» TASK DIRECTIONS
Restate word for word the lines of the material below, from the line with "of each instruction" to the line with "with the vectors", both lines included, and no others.

##### STORED DATA #####

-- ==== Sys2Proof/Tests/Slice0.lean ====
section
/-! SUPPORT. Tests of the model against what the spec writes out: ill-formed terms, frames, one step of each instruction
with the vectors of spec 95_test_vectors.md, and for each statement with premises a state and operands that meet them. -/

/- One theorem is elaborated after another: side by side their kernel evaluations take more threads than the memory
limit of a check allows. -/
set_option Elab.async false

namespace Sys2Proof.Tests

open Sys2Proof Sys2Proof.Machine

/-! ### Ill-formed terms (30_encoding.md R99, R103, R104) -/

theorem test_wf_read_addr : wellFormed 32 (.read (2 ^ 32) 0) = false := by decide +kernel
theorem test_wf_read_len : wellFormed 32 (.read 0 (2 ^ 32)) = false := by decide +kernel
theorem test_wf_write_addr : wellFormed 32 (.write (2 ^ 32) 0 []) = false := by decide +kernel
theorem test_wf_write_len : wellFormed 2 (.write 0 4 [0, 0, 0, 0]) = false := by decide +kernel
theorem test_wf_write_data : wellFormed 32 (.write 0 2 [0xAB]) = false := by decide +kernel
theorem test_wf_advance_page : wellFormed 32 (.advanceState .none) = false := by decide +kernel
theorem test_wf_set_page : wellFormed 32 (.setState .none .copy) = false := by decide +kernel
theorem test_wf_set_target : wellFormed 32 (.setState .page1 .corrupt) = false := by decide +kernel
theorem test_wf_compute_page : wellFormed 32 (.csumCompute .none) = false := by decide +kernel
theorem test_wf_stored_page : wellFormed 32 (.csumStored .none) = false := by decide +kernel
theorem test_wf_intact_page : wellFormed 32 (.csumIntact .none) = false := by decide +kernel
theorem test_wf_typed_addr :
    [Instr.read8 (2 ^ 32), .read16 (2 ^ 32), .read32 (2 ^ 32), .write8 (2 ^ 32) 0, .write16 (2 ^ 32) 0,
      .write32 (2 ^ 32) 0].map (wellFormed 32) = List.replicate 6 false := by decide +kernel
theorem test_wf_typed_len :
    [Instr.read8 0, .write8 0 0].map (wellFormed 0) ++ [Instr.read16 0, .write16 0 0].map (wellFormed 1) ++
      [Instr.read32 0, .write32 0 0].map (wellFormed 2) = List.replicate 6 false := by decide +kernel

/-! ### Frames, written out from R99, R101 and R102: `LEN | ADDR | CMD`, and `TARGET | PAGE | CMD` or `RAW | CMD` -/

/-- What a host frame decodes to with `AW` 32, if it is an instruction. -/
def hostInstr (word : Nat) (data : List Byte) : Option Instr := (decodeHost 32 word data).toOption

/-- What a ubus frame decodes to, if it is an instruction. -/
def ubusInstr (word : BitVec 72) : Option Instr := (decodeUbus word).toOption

#####
##### STORED DATA #####

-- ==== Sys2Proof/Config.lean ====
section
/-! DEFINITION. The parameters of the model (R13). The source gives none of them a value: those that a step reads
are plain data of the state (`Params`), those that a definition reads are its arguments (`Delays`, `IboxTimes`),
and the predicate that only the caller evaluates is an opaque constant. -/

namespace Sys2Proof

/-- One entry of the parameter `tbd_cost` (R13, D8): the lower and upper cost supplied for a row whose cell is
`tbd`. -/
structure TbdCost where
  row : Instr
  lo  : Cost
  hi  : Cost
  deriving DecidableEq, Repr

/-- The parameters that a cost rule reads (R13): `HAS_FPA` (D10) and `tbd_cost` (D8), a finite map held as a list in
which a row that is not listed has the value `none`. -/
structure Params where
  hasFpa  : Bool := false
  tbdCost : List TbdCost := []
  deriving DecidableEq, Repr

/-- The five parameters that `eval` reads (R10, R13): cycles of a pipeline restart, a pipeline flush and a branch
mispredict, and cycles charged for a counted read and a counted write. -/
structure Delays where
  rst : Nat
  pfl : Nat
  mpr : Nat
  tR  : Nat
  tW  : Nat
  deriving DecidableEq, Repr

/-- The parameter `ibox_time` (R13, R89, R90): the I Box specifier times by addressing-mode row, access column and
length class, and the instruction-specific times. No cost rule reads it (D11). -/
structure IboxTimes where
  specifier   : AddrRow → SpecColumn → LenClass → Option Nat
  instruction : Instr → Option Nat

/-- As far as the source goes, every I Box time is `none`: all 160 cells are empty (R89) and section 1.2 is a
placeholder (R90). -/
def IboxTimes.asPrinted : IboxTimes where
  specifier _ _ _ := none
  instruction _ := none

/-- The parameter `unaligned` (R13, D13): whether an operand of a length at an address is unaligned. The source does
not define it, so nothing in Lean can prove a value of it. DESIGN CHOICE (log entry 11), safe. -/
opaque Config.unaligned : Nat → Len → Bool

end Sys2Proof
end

#####

» RESPONSE BELOW
/-! SUPPORT. Tests of the model against what the spec writes out: ill-formed terms, frames, one step of each instruction
with the vectors of spec 95_test_vectors.md, and for each statement with premises a state and operands that meet them. -/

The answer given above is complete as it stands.